There are clearly advantages in having platforms convert our collective experiences into fuel for machine learning. But human experience is more than a commodity to be harvested and abstracted into machine intelligence. We need our systems to understand that while subjective human experience has commercial value, it also has a kind of value that is precious, unique, and intrinsic—not just a means to other ends but an end in and of itself.
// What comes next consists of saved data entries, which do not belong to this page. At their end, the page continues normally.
-- ==== Sys2Proof/Proofs/LoopSafety.lean ====
section
/-! Unit SEQ over any step and any run (R28, R29, R65, R106 f, R139, R140): the loop held by a BLOCK_UNTIL, NEXT_RUN and
ACTUAL_STEPS with their one writer, the order of the phases, the drive stream, and the step-rate cap. -/

namespace Sys2Proof.Machine

/-! ## Operations that hold the loop -/

/-- The events of unit SEQ. -/
def isLoopEvent (i : Instr) : Prop := i = .sched ∨ i = .poll ∨ i = .edge ∨ i = .eval ∨ i = .step

/-- An operation that runs by itself holds the loop, the slot READY if it was, or is an event of the loop. -/
theorem runsAlone_loopHeld {i : Instr} {s t : State} (hi : runsAlone i = true) (h : exec i s = .next t) :
    (LoopHeld s t ∧ (s.slot.ready = true → t.slot.ready = true)) ∨ isLoopEvent i := by
  cases i with
  | cnt => obtain ⟨-, rfl⟩ := execCnt_next h; exact .inl ⟨.refl s, id⟩
  | tick => obtain ⟨-, -, rfl⟩ := execTick_next h; exact .inl ⟨.refl s, id⟩
  | byte c =>
    cases execByte_next h
    refine .inl ⟨.refl s, fun hready => ?_⟩
    by_cases hslot : publish s.slot (consumeByte c s.parser).2 = s.slot
    · rwa [hslot]
    · exact publish_ne hslot
  | rdt => obtain ⟨-, rfl⟩ := execRdt_next h; exact .inl ⟨.refl s, id⟩
  | rds => obtain ⟨-, rfl⟩ := execRds_next h; exact .inl ⟨.refl s, id⟩
  | now =>
    obtain ⟨-, rfl⟩ | ⟨r, -, -, -, rfl⟩ := execNow_next h
    · exact .inl ⟨.refl s, id⟩
    · obtain ⟨_, _, _, _, _, _, ht, -⟩ := readerStep_frame r s
      exact .inl (ht ▸ ⟨.refl s, id⟩)
  | blockUntil d =>
    obtain ⟨-, -, rfl⟩ | ⟨r, -, -, -, -, rfl⟩ := execBlockUntil_next h
    · exact .inl ⟨.refl s, id⟩
    · obtain ⟨_, _, _, _, _, _, ht, -⟩ := readerStep_frame r s
      exact .inl (ht ▸ ⟨.refl s, id⟩)
  | sched => exact .inr (.inl rfl)
  | poll => exact .inr (.inr (.inl rfl))
  | edge => exact .inr (.inr (.inr (.inl rfl)))
  | eval => exact .inr (.inr (.inr (.inr (.inl rfl))))
  | step => exact .inr (.inr (.inr (.inr (.inr rfl))))
  | _ => cases hi

/-- The loop's events are taken with the reader idle. -/
theorem loopEvent_idle {i : Instr} {s t : State} (hi : isLoopEvent i) (h : exec i s = .next t) :
    rstate s = some .idle := by
  obtain rfl | rfl | rfl | rfl | rfl := hi
  · obtain ⟨-, hr, -⟩ := execSched_next h; exact hr
  · obtain ⟨-, hr, -⟩ := execPoll_next h; exact hr
  · obtain ⟨-, hr, -⟩ := execEdge_next h; exact hr
  · obtain ⟨-, hr, -⟩ := execEval_next h; exact hr
  · obtain ⟨-, hr, -⟩ := execStep_next h; exact hr

/-- While the reader is busy every move holds the loop. -/
theorem Move.loopHeld_of_busy {s t : State} (h : Move s t) (hr : rstate s ≠ some .idle) :
    LoopHeld s t ∧ (s.slot.ready = true → t.slot.ready = true) := by
  cases h with
  | op hi he => exact (runsAlone_loopHeld hi he).resolve_right fun hl => hr (loopEvent_idle hl he)
  | handle hh => exact absurd hh.idle hr
  | unknown hh => exact absurd hh.idle hr

/-- Settles O28: with RWAIT set the reader is busy, and then every step holds the loop. -/
theorem blockUntilHoldsTheLoop : Obligations.BlockUntilHoldsTheLoop := by
  unfold Obligations.BlockUntilHoldsTheLoop
  intro s t h hw hst
  have hbusy : rstate s ≠ some .idle := fun hr => by simp [h.reader.rwait_idle hr] at hw
  obtain ⟨sch, dc, -, hm⟩ := step_move h.loop hst
  obtain ⟨⟨hseq, hs, hplan, hd⟩, hready⟩ := hm.loopHeld_of_busy hbusy
  exact ⟨hseq, hs, hplan, hd, hready⟩

/-! ## NEXT_RUN (R28) -/

/-- Settles O32: only SCHED writes NEXT_RUN, where it starts an iteration. -/
theorem nextRunWrittenOnlyBySched : Obligations.NextRunWrittenOnlyBySched := by
  unfold Obligations.NextRunWrittenOnlyBySched
  refine ⟨fun c => rfl, fun i s t h hne => ?_, fun s t h hne => ?_⟩
  · have hi : i = .sched := by
      by_contra hi
      exact hne (exec_noStart h hi).nextRun
    obtain hno | hstart := exec_noStart_or_start h
    · exact absurd hno.nextRun hne
    · exact ⟨hi, hstart.due, hstart.nextRun, hstart.phase_poll⟩
  · obtain hno | hstart := step_noStart_or_start h
    · exact absurd hno.nextRun hne
    · exact ⟨h, hstart.phase_wait, hstart.phase_poll⟩

/-! ## ACTUAL_STEPS (R29) -/

/-- Settles O38: STEP is the one writer, its change the step it emits; along a run the invariant has the count. -/
theorem actualStepsCountsEmittedSteps : Obligations.ActualStepsCountsEmittedSteps := by
  unfold Obligations.ActualStepsCountsEmittedSteps
  refine ⟨fun c => rfl, fun i s t h hne => ?_, fun s t hinv hrun => ?_⟩
  · obtain ⟨-, -, -, -, -, -, -, -, -, -, -, hsteps, -⟩ := eachRegisterHasItsWriters i s t h
    obtain rfl := hsteps hne
    obtain ⟨-, -, -, ⟨-, ha, rfl⟩ | ⟨-, ha, rfl⟩ | ⟨-, rfl⟩⟩ := execStep_next h
    · exact ⟨rfl, ha, .inl ⟨rfl, rfl⟩⟩
    · exact ⟨rfl, ha, .inr ⟨rfl, rfl⟩⟩
    · exact absurd rfl hne
  · have ht := hinv.of_steps hrun
    exact ⟨ht.drive.admitted, by rw [ht.drive.steps, hinv.drive.steps]⟩

/-! ## The progress of the loop (R139) -/

/-- What a move does to the loop: it holds it, starts an iteration, or ends a phase of the running iteration, of which
only STEP emits a physical step, and at most one. -/
inductive Progress (s t : State) : Prop where
  | hold : phase t = phase s → t.nextRun = s.nextRun → stepsEmitted t = stepsEmitted s → Progress s t
  | start : Start s t → stepsEmitted t = stepsEmitted s → Progress s t
  | pass {p : Phase} : p ≠ .wait → phase s = some p → phase t = some p.after → t.nextRun = s.nextRun →
      stepsEmitted t ≤ stepsEmitted s + (if p = .step then 1 else 0) → Progress s t

theorem LoopHeld.progress {s t : State} (h : LoopHeld s t) : Progress s t := by
  have hp := h.phase
  obtain ⟨⟨hn, -⟩, -, -, hd⟩ := h
  exact .hold hp hn (by rw [stepsEmitted, stepsEmitted, hd])

theorem stepsEmitted_emit (d : Drive) (s : State) : stepsEmitted (emit d s) ≤ stepsEmitted s + 1 := by
  cases d <;> simp [stepsEmitted] <;> omega

/-- EDGE's command is no physical step. -/
theorem stepsEmitted_emit_of_edgeCommand {d : Drive} {s : State} (h : edgeCommand s = some d) :
    stepsEmitted (emit d s) = stepsEmitted s := by
  obtain ⟨-, -, rfl⟩ | ⟨-, -, rfl⟩ := edgeCommand_eq_some.mp h <;> simp [stepsEmitted]

theorem execPoll_progress {s t : State} (h : execPoll s = .next t) : Progress s t := by
  obtain ⟨hp, -, -, ht⟩ := execPoll_next h
  obtain ⟨_, _, _, hf⟩ := afterPoll_frame s
  rw [hf] at ht
  obtain ⟨c, -, rfl⟩ | ⟨-, rfl⟩ := ht
  · exact .hold rfl rfl rfl
  · exact .pass (by decide) hp (phase_endPoll _) rfl le_rfl

theorem loopEvent_progress {i : Instr} {s t : State} (hi : isLoopEvent i) (h : exec i s = .next t) : Progress s t := by
  obtain rfl | rfl | rfl | rfl | rfl := hi
  · obtain ⟨hp, -, ⟨-, rfl⟩ | ⟨hc, hdue, rfl⟩ | ⟨-, rfl⟩⟩ := execSched_cases h
    · exact .hold rfl rfl rfl
    · exact .start ⟨hc, hdue, rfl, rfl, hp, phase_setPhase ..⟩ rfl
    · exact .hold (phase_issueNow ..) rfl rfl
  · exact execPoll_progress h
  · obtain ⟨hp, -, -, ⟨d, hd, rfl⟩ | ⟨-, rfl⟩⟩ := execEdge_next h
    · exact .pass (by decide) hp (phase_endEdge _) rfl (stepsEmitted_emit_of_edgeCommand hd).le
    · exact .pass (by decide) hp (phase_endEdge _) rfl le_rfl
  · obtain ⟨hp, -, ⟨-, n, m, -, rfl⟩ | ⟨-, rfl⟩⟩ := execEval_next h
    · exact .pass (by decide) hp (phase_setPhase ..) rfl le_rfl
    · exact .hold (phase_issueNow ..) rfl rfl
  · obtain ⟨hp, -, -, ⟨-, -, rfl⟩ | ⟨-, -, rfl⟩ | ⟨-, rfl⟩⟩ := execStep_next h
    · exact .pass (by decide) hp (phase_endStep ..) rfl (stepsEmitted_emit .stepFwd s)
    · exact .pass (by decide) hp (phase_endStep ..) rfl (stepsEmitted_emit .stepRev s)
    · exact .pass (by decide) hp (phase_endStep ..) rfl (Nat.le_succ _)

theorem Move.progress {s t : State} (h : Inv s) (hm : Move s t) : Progress s t := by
  cases hm with
  | op hi he =>
    obtain ⟨hh, -⟩ | hl := runsAlone_loopHeld hi he
    · exact hh.progress
    · exact loopEvent_progress hl he
  | handle hh hc he ht =>
    have hp := hh.phase h.loop
    obtain ⟨d, -, rfl⟩ | ⟨m, -, rfl | rfl⟩ := handled_move_cases h hc he ht
    · exact .hold (phase_issueNow ..) rfl rfl
    · exact .pass (by decide) hp (phase_endPoll _) rfl le_rfl
    · exact .hold rfl rfl rfl
  | unknown hh ht => exact ht ▸ .pass (by decide) (hh.phase h.loop) (phase_endPoll s) rfl le_rfl

theorem step_progress {s t : State} (h : Inv s) (hst : step s = .next t) : Progress s t := by
  obtain ⟨sch, dc, hd, hm⟩ := step_move h.loop hst
  cases hm.progress (h.atTurn hd) with
  | hold hp hn hs => exact .hold hp hn hs
  | start hstart hs =>
    obtain ⟨hc, hdue, hv, hn, hw, hp⟩ := hstart
    exact .start ⟨hc, hdue, hv, hn, hw, hp⟩ hs
  | pass hne hp hp' hn hs => exact .pass hne hp hp' hn hs

/-- Settles O42: a step that does not hold the loop starts an iteration or ends a phase. -/
theorem phasesFollowInOrder : Obligations.PhasesFollowInOrder := by
  unfold Obligations.PhasesFollowInOrder
  intro s t p h hst hp
  cases step_progress h hst with
  | hold hp' => exact .inl (hp'.trans hp)
  | start hstart =>
    obtain rfl := Option.some.inj (hp.symm.trans hstart.phase_wait)
    exact .inr hstart.phase_poll
  | pass _ hq hq' =>
    obtain rfl := Option.some.inj (hp.symm.trans hq)
    exact .inr hq'

/-! ## The step-rate cap (R140) -/

/-- The physical steps emitted, with the one that the running iteration may still emit. -/
def stepBudget (s : State) : Nat := stepsEmitted s + (if phase s = some .wait then 0 else 1)

/-- NEXT_RUN pays 100 µs for every iteration, and an iteration emits at most one step. -/
theorem stepBudget_paid {s t : State} (h : Inv s) (hst : step s = .next t) :
    100 * stepBudget t + s.nextRun.toNat ≤ 100 * stepBudget s + t.nextRun.toNat := by
  unfold stepBudget
  cases step_progress h hst with
  | hold hp hn hs => rw [hp, hn, hs]
  | start hstart hs =>
    have hle := hstart.nextRun_le_nowval
    have heq := hstart.nextRun_toNat h.clkInv
    rw [hs, hstart.phase_wait, hstart.phase_poll, if_pos rfl, if_neg (by decide)]
    omega
  | pass hne hp hp' hn hs =>
    rw [hn, hp, hp', if_neg fun hw => hne (Option.some.inj hw)]
    cases ‹Phase› with
    | wait => exact absurd rfl hne
    | step => simp only [if_pos, Phase.after] at hs ⊢; omega
    | _ => simp [Phase.after] at hs ⊢; omega

theorem stepBudget_paid_of_steps {s t : State} (h : Inv s) (hst : Steps s t) :
    100 * stepBudget t + s.nextRun.toNat ≤ 100 * stepBudget s + t.nextRun.toNat := by
  induction hst with
  | refl s => exact le_rfl
  | next s t u hst _ ih =>
    have h₁ := stepBudget_paid h hst
    have h₂ := ih (stepKeepsInvariant s t h hst)
    omega

/-- Settles O39: between two iterations the budget is what has been emitted, and NEXT_RUN is within a period of NOWVAL,
which is not later than the clock. -/
theorem stepRateIsCapped : Obligations.StepRateIsCapped := by
  unfold Obligations.StepRateIsCapped
  intro s t h hp hst
  have htime := (h.of_steps hst).time
  refine ⟨?_, htime.nextRun_le.trans (Nat.add_le_add_right htime.nowval_le 100)⟩
  have hpaid := stepBudget_paid_of_steps h hst
  have hs : stepBudget s = stepsEmitted s := by simp [stepBudget, hp]
  have ht : stepsEmitted t ≤ stepBudget t := Nat.le_add_right ..
  omega

/-! ## The drive stream (R65, R132 e) -/

/-- An operation appends at most one command to the drive stream. -/
def AppendsOne (s t : State) : Prop := ∃ l : List Drive, t.drives = s.drives ++ l ∧ l.length ≤ 1

theorem AppendsOne.of_eq {s t : State} (h : t.drives = s.drives) : AppendsOne s t := ⟨[], by simp [h], Nat.zero_le 1⟩

theorem AppendsOne.of_emit {s t : State} {d : Drive} (h : t.drives = (emit d s).drives) : AppendsOne s t :=
  ⟨[d], h, le_rfl⟩

theorem exec_appendsOne {i : Instr} {s t : State} (h : exec i s = .next t) : AppendsOne s t := by
  by_cases hd : t.drives = s.drives
  · exact .of_eq hd
  · obtain ⟨-, -, -, -, -, -, -, -, -, -, -, -, -, -, -, -, -, -, -, hw⟩ := eachRegisterHasItsWriters i s t h
    obtain rfl | rfl | rfl | rfl | rfl | rfl := hw hd
    · obtain ⟨-, -, -, ⟨d, -, rfl⟩ | ⟨-, rfl⟩⟩ := execEdge_next h
      · exact .of_emit (d := d) rfl
      · exact .of_eq rfl
    · obtain ⟨-, -, -, ⟨-, -, rfl⟩ | ⟨-, -, rfl⟩ | ⟨-, rfl⟩⟩ := execStep_next h
      · exact .of_emit (d := .stepFwd) rfl
      · exact .of_emit (d := .stepRev) rfl
      · exact .of_eq rfl
    · obtain ⟨-, -, -, -, -, rfl⟩ := execEnable_next h; exact .of_emit (d := .enable) rfl
    · obtain ⟨-, -, -, -, -, rfl⟩ := execDisable_next h; exact .of_emit (d := .disable) rfl
    · obtain ⟨-, -, -, -, -, rfl⟩ := execStepFwd_next h; exact .of_emit (d := .stepFwd) rfl
    · obtain ⟨-, -, -, -, -, rfl⟩ := execStepRev_next h; exact .of_emit (d := .stepRev) rfl

theorem mainStep_appendsOne {s t : State} (h : mainStep s = .next t) : AppendsOne s t := by
  obtain ⟨i, u, -, hu, rfl⟩ | ⟨-, rfl⟩ := mainStep_next h
  · have happ := exec_appendsOne hu
    split <;> exact happ
  · exact .of_eq rfl

theorem step_appendsOne {s t : State} (h : step s = .next t) : AppendsOne s t := by
  obtain ⟨sch, dc, h | ⟨i, h⟩⟩ := step_mainStep_or_exec h
  · exact mainStep_appendsOne (s := atTurn sch dc s) h
  · exact exec_appendsOne (s := atTurn sch dc s) h

/-- One more command keeps the alternation if the whole stream is balanced. -/
theorem PowerAlternates.append {ds l : List Drive} (h : PowerAlternates ds) (hl : l.length ≤ 1)
    (hall : (ds ++ l).count .disable ≤ (ds ++ l).count .enable ∧
      (ds ++ l).count .enable ≤ (ds ++ l).count .disable + 1) : PowerAlternates (ds ++ l) := by
  match l, hl with
  | [], _ => simpa using h
  | [d], _ =>
    intro p hp
    obtain rfl | hp := List.prefix_concat_iff.mp hp
    · exact hall
    · exact h p hp

/-- Settles O41: at most one command a step, and the whole stream is balanced by EN_PREV in the invariant. -/
theorem driveStreamGrowsAndPowerAlternates : Obligations.DriveStreamGrowsAndPowerAlternates := by
  unfold Obligations.DriveStreamGrowsAndPowerAlternates
  refine ⟨fun s t => step_appendsOne, fun c l hl => ?_, fun s t h halt hst => ?_⟩
  · obtain rfl : l = [] := List.prefix_nil.mp hl
    exact ⟨le_rfl, Nat.zero_le _⟩
  · obtain ⟨l, hl, hlen⟩ := step_appendsOne hst
    have hpower := (stepKeepsInvariant s t h hst).drive.power
    have hprev := Bool.toNat_le (enPrev t)
    rw [hl] at hpower ⊢
    exact halt.append hlen (by omega)

end Sys2Proof.Machine
end

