/-- Settles O14: each kind of turn, and each choice of the main context. -/
theorem stepRunsTheDecodedInstruction : Obligations.StepRunsTheDecodedInstruction := by
  unfold Obligations.StepRunsTheDecodedInstruction
  refine ⟨fun s hr hp => ?_, fun s r => mainStep_busy, fun s p => mainStep_phase, fun s => mainStep_schedNow,
    fun s => mainStep_evalNow,
    fun s line i c hr hp _ hi hc => mainStep_handling ⟨hc, hr⟩ hp (instrOfCommand_commandOf hi)⟩
  rw [step_eq_nextTurn hr hp]
  refine ⟨fun ev c rest i hs hd => ?_, fun d rest i hs hd => ?_, fun h w rest i hs hd hi => ?_, fun d rest hs => ?_,
    fun rest hs => ?_, fun hs => ?_⟩
  · simp only [nextTurn, hs, runDecoded, hd]
  · have hturn : nextTurn s = driveTurn d { s with schedule := rest } := by simp only [nextTurn, hs]
    rw [hturn]
    exact ⟨by simp only [driveTurn, hd], fun t ht => driveTurn_next ht⟩
  · rw [nextTurn_host hs hd hi]
    exact ⟨fun hopen => if_pos (hostPortOpen_endDriveCall.mpr hopen),
      fun hclosed => if_neg fun hopen => hclosed (hostPortOpen_endDriveCall.mp hopen)⟩
  · have hturn : nextTurn s = collaboratorTurn d rest s := by simp only [nextTurn, hs]
    rw [hturn]
    exact ⟨fun hopen => if_pos (driveCallOpen_iff.mpr hopen),
      fun hclosed => if_neg fun hopen => hclosed (driveCallOpen_iff.mp hopen)⟩
  · simp only [nextTurn, hs]
  · simp only [nextTurn, hs]

/-! ## The main context alone -/

/-- With no turn left the main context moves. -/
theorem step_eq_mainStep {s : State} (hs : s.schedule = []) (hr : rstate s ≠ none) (hp : phase s ≠ none) :
    step s = mainStep s := by
  rw [step_eq_nextTurn hr hp]
  simp only [nextTurn, hs]

theorem step_phase {s : State} {p : Phase} (hs : s.schedule = []) (hr : rstate s = some .idle) (hp : phase s = some p)
    (hc : s.call = .idle) : step s = exec (phaseInstr p) s :=
  (step_eq_mainStep hs (by simp [hr]) (by simp [hp])).trans (mainStep_phase hr hp hc)

theorem step_handling {s : State} {c : Command} {i : Instr} (hs : s.schedule = []) (hh : Handling c s)
    (hp : phase s ≠ none)
    (hi : instrOfCommand c = some i) : step s = closeHandle s.call (exec i s) :=
  (step_eq_mainStep hs (by simp [hh.idle]) hp).trans (mainStep_handling hh hp hi)

theorem stepTimes_succ {s t : State} (n : Nat) (h : step s = .next t) : stepTimes (n + 1) s = stepTimes n t := by
  simp only [stepTimes, h]

theorem stepTimes_refused {s : State} {r : Refusal} (n : Nat) (h : step s = .refused r) :
    stepTimes (n + 1) s = .refused r := by
  simp only [stepTimes, h]

/-- A call that waits for its NOW is not ended by the reader's steps. -/
theorem closeHandle_next_of_awaitsNow {b : LoopCall} {t : State} (h : t.call.awaitsNow = true) :
    closeHandle b (.next t) = .next t := by
  simp [closeHandle, h]

theorem step_reader {s : State} {r : RState} (hs : s.schedule = []) (hp : phase s ≠ none) (hr : rstate s = some r)
    (hne : r ≠ .idle) (hc : s.call.awaitsNow = true) : step s = .next (readerStep r s) := by
  rw [step_eq_mainStep hs (by simp [hr]) hp, mainStep_busy hp hr hne, exec_readerInstr hr hne]
  exact closeHandle_next_of_awaitsNow ((readerStep_call r s).symm ▸ hc)

/-- The state behind a NOW that the loop issued as `c` and no event met: the sample is the clock time. -/
def sampled (c : LoopCall) (s : State) : State :=
  { s with t1 := s.ticks, sLatch := s.sub, t2 := s.ticks, nowval := nowSample (latched s), rctl := 0x0#4, call := c,
           driveCall := false }

/-- The loop's NOW, issue and four reads, when only the main context moves. -/
theorem stepTimes_now {c : LoopCall} {s : State} (n : Nat) (hs : s.schedule = []) (hp : phase s ≠ none)
    (hw : rwait s = false) (hc : c.awaitsNow = true) (hissue : step s = .next (issueNow c s)) :
    stepTimes (n + 5) s = stepTimes n (sampled c s) := by
  have h₁ := step_reader (s := issueNow c s) hs (phase_issueNow c s ▸ hp) (rstate_issueNow c s) (by decide) hc
  have h₂ := step_reader (s := readerStep .t1 (issueNow c s)) hs (phase_issueNow c s ▸ hp)
    (rstate_setRState ..) (by decide) hc
  have h₃ := step_reader (s := readerStep .s (readerStep .t1 (issueNow c s))) hs (phase_issueNow c s ▸ hp)
    (rstate_setRState ..) (by decide) hc
  have h₄ := step_reader (s := latched (issueNow c s)) (r := .cmp) hs (phase_issueNow c s ▸ hp)
    (by simp [rstate, latched]) (by decide) hc
  rw [readerStep_latched] at h₃
  have hend : readerStep .cmp (latched (issueNow c s)) = sampled c s := by
    have hne : c ≠ .idle := fun h => by simp [h, LoopCall.awaitsNow] at hc
    rw [readerStep_cmp_of_eq rfl, finishAttempt_now (by simp [hw]), if_neg fun h => hne h.1]
    rfl
  rw [hend] at h₄
  rw [stepTimes_succ (n + 4) hissue, stepTimes_succ (n + 3) h₁, stepTimes_succ (n + 2) h₂, stepTimes_succ (n + 1) h₃,
    stepTimes_succ n h₄]

/-! ## From reset (R231) -/

/-- The clock reads 0 at reset, whatever the parameters. -/
theorem clockUs_resetOf (c : Config) : clockUs (State.resetOf c) = 0 := by
  have hsub : subUs c (State.resetOf c).sub = 0 := by
    unfold subUs
    obtain h | h := Nat.eq_zero_or_pos c.subMod
    · rw [h, Nat.div_zero]
    · rw [subPhase_resetOf h, Nat.zero_mul, Nat.zero_div]
  show 0 * Config.usPerTick + subUs c (State.resetOf c).sub = 0
  rw [hsub, Nat.zero_mul]

/-- The state behind the due test of the first SCHED. -/
def firstIteration (c : Config) : State :=
  schedTest { sampled .schedNow (State.resetOf c) with call := .idle }

theorem nowval_sampled_resetOf (c : Config) : (sampled .schedNow (State.resetOf c)).nowval = 0#64 := by
  show BitVec.ofNat 64 (clockUs (State.resetOf c)) = 0#64
  rw [clockUs_resetOf]

/-- NEXT_RUN at 0 is due: the first iteration starts, and the next is due one period after 0. -/
theorem firstIteration_eq (c : Config) : firstIteration c =
    setPhase .poll { sampled .schedNow (State.resetOf c) with call := .idle, nextRun := Config.loopPeriod } := by
  have hn : (sampled .schedNow (State.resetOf c)).nowval + Config.loopPeriod = Config.loopPeriod := by
    rw [nowval_sampled_resetOf]
    rfl
  have hdue := schedTest_due (s := { sampled .schedNow (State.resetOf c) with call := .idle }) (Nat.zero_le _)
  dsimp only at hdue
  rwa [hn] at hdue
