-- ==== Sys2Proof/Syntax.lean ====
section
/-! DEFINITION. The operations and constants of spec/opcode_table.json, and the records that cross the block's boundary. -/

namespace Sys2Proof

/-- One constructor per row of spec/opcode_table.json, in the table's order.
The first eight are the operations (30_encoding rule R44); their operands stand in the operand record (rule R23).
The other fifteen are the constants of rules R56, R57 and R58, data values and not operations of the block. -/
inductive Instr where
  | frameEnc
  | frameDec
  | ivalToWire
  | ivalFromWire
  | bcmEnc
  | bcmDec
  | frameEq
  | bcmEq
  | txSetup
  | txDelete
  | txRead
  | rxSetup
  | rxDelete
  | rxRead
  | rxStatus
  | rxTimeout
  | rxChanged
  | setTimer
  | startTimer
  | rxFilterId
  | errFlag
  | rtrFlag
  | effFlag
  deriving DecidableEq, Repr

/-- The `format` column of spec/opcode_table.json: which field a row's word stands in. -/
inductive Format where
  /-- the `op` field of a request (rule R44) -/
  | cmd
  /-- the `opcode` field of the BCM header (rule R56) -/
  | bcmOpcode
  /-- the `flags` field of the BCM header (rule R57) -/
  | bcmFlag
  /-- the identifier word of a frame (rule R58) -/
  | canFlag
  deriving DecidableEq, Repr

/-- A word of the table with its format. A `cmd` word is the 3-bit `op`, zero-extended. -/
structure InstrWord where
  fmt  : Format
  bits : Word32
  deriving DecidableEq, Repr

/-- Why a word names no row of the table. -/
inductive DecodeReject where
  /-- a `cmd` word with a bit set above bit 2: `op` is 3 bits wide (rule R44) -/
  | opTooWide
  /-- none of the nine values of rule R56 -/
  | unnamedOpcode
  /-- none of the three values of rule R57 -/
  | unnamedBcmFlag
  /-- none of the three values of rule R58 -/
  | unnamedCanFlag
  deriving DecidableEq, Repr

/-- `CanFrame` (rule R17), with the payload in the two-field form of the boundary (rule R19). -/
structure CanFrame where
  identifier  : Word32
  flags       : Flags3
  payloadLen  : BitVec 8
  payloadData : Vector Byte 8
  deriving DecidableEq, Repr

/-- `BcmMessage` (rule R20). There is no `nframes` field: the count is the length of `frames` (rule R21). -/
structure BcmMessage where
  opcode      : Word32
  flags       : Word32
  repeatCount : Word32
  interval1   : Binary64
  interval2   : Binary64
  identifier  : Word32
  frames      : List CanFrame
  deriving DecidableEq, Repr

/-- The operand fields of a request, all operations' together (rule R23); those that the selected operation does not take are
ignored (rule R15). -/
structure Operands where
  /-- FRAME.ENC -/
  frame   : CanFrame
  /-- FRAME.DEC, BCM.DEC -/
  buf     : Buffer
  /-- FRAME.EQ -/
  frameA  : CanFrame
  /-- FRAME.EQ -/
  frameB  : CanFrame
  /-- IVAL.TOWIRE -/
  seconds : Binary64
  /-- IVAL.FROMWIRE -/
  sec     : SInt
  /-- IVAL.FROMWIRE -/
  usec    : SInt
  /-- BCM.ENC -/
  msg     : BcmMessage
  /-- BCM.EQ -/
  msgA    : BcmMessage
  /-- BCM.EQ -/
  msgB    : BcmMessage
  deriving DecidableEq, Repr

/-- The closed list of error kinds (rule R103). -/
inductive ErrorKind where
  | lengthError
  | payloadTooLarge
  | frameCountMismatch
  deriving DecidableEq, Repr

/-- The result fields of each operation when `err = 0` (rule R23). -/
inductive Output where
  | frameEnc (buf : Buffer) (effForced : Bool)
  | frameDec (frame : CanFrame)
  | ivalToWire (sec usec : SInt)
  | ivalFromWire (seconds : Binary64)
  | bcmEnc (buf : Buffer) (effForced : List Bool)
  | bcmDec (msg : BcmMessage)
  | frameEq (equal : Bool)
  | bcmEq (equal : Bool)
  deriving DecidableEq, Repr

/-- A result: the output of a success, or an error kind and nothing else (rules R16, R108, R110). -/
inductive Result where
  | ok (out : Output)
  | error (kind : ErrorKind)
  deriving DecidableEq, Repr

end Sys2Proof
end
Experience is the essence of a human life. It is what matters most. Were you to wake up one night with your house on fire, your first thought would not be the sterling silver, but your grandfather’s watch and those irreplaceable keepsakes from your childhood. Our most meaningful experiences come in all shapes and sizes: the birth of a child, the thrill of learning something new, the ease of hanging out with a friend by a lake, and the wonder of hearing that song just when you need it the most. When we dive into these deeper pools of meaning, we discover an emotional tenor, a feeling that can only be described as experiential. It can’t be packaged or converted into explicit knowledge. It is, as renowned knowledge expert Michael Polanyi put it, “more than we can tell.”
With synthetic intelligence we will augment, and increasingly offload, much of our thinking and work to machines. This will leave us free to concentrate on ensuring that the subjective conscious experience that rests within intelligent automation is the very best that it can be. In this way, we shift humanity’s focus to the great work of expanding consciousness. We will sharpen our intellect with the help of machines but opening the warm intelligence of the heart is work that is ours to bear. Our destiny, the destiny of humanity, is thus to be the heart of synthetic intelligence.
Humanity in a World of Artificial Consciousness
In closing, let us consider a future where the machine learns the ultimate trick of experiencing for itself. We have absolutely no idea what this might mean. We don’t know what machine consciousness might look like or how it would respond to sharing the planet with humans.
Our best chances for peaceful coexistence will be machine consciousness with a built-in appreciation for other forms of consciousness, like ours. Humans have admittedly set a lousy example in the way we’ve treated most other forms of consciousness on the planet, but perhaps there is a way to teach machines to rise above the prejudices of their progenitors.
Life exists in biological ecosystems, but machines exist in economic and political ecosystems. What runs the ecosystems of machines today is the quest for wealth and power, which is what in turn drives the platforms in transforming human experience into machine intelligence. To help ensure that we can share a future with conscious machines, we need to focus on two fronts. First, we must now extend the way we treat human experience so that our platforms value it both commercially as a means toward collective intelligence as well as intrinsically as a kind of inalienable and sacred right. Second, we must now focus on developing humanity so that it is worthy of the tremendous responsibility it is about to experience as the heart of synthetic intelligence.